A Python script to collect data on influential people from wikipedia. The purpose is to programmatically generate a data set similar to the one used in this Wait But Why blog post (horizontal history):
http://waitbutwhy.com/2016/01/horizontal-history.html
Currently it collects length of a persons wikipedia entry, the number of links that point to their page, and the year of their demise. A possible next step is to parse the categories in more detail, i.e. artist, scientist, politician, etc... or to apply PageRank, similar to this http://arxiv.org/abs/1405.7183
The data are written as csv files in the data directory. Each file is named by the year of birth, i.e., wiki_XXXX.csv, where XXXX is the year of birth for each person listed in the file. I did not include a header in the data files in order to simplify concatenation of the files. There is an example header provided in the header.txt file in the data directory.
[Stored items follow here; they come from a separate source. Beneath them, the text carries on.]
/-- A timeout's error response reaches the initiator (R34): a host read ends in error (R360, R365), a posted write fails with cause 1 (R367), a
request of the peer is answered with an error (R376), an engine takes an access fault (R228) and a DMA descriptor ends with ERR (R247). -/
def State.answerTimeout (s : State) (init : Initiator) : State :=
  match init with
  | .hostRead b tag => s.when b.isHost fun s => s.endRead ⟨b, tag.toNat, false, 0, 0, [], none, false, false, false⟩ none
  | .hostWrite b space addr tag => s.when b.isHost fun s => s.postedFail (bridgePage b) 0 1 space.toNat addr.toNat tag.toNat
  | .peer tag seq write =>
    let s := s.respond tag .error []
    match write with
    | some addr => s.postedFail .lzl 0 1 spBAR0 addr.toNat seq.toNat
    | none => s
  | .engine c r addr store => if s.engRuns c r.toNat then s.accessFault c r.toNat (if store then exSTORE else exLOAD) addr else s
  | .dma c r d => if s.engServes c r.toNat && (s.role c r.toNat).dmaRunning == some d.toNat then s.dmaFail c r.toNat d.toNat else s
  | .other => s

/-- CROSSBAR_TIMEOUT. -/
def execCrossbarTimeout (stall : XbarStall) (s : State) : Host.Outcome State Fault Refusal :=
  .next (if stall.target.toNat < 5 then (s.crossbarTimeout stall.target.toNat).answerTimeout stall.init else s)

end Sys2Proof.Machine
end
Note: The name field sometime contains commas and double quotes which may cause problems with importing the csv files. I removed the extra commas in the all.csv file and am working on removing both commas and quotation marks from the individual year files.
length,linkshere,pagelinkshere,year_birth,year_demise,name
The column meanings are:
length: length of the article. Specifically, the page size property exposed by the wikipedia API.
linkshere: count of the wikipedia API property linkshere.
pagelinkshere: count of the wikipedia API property linkshere, filtered to include only other wikipedia pages.
Some pages have lots of links from Talk or User pages, which are less relevant for determining
cultural and historical significance, and this measure removes those.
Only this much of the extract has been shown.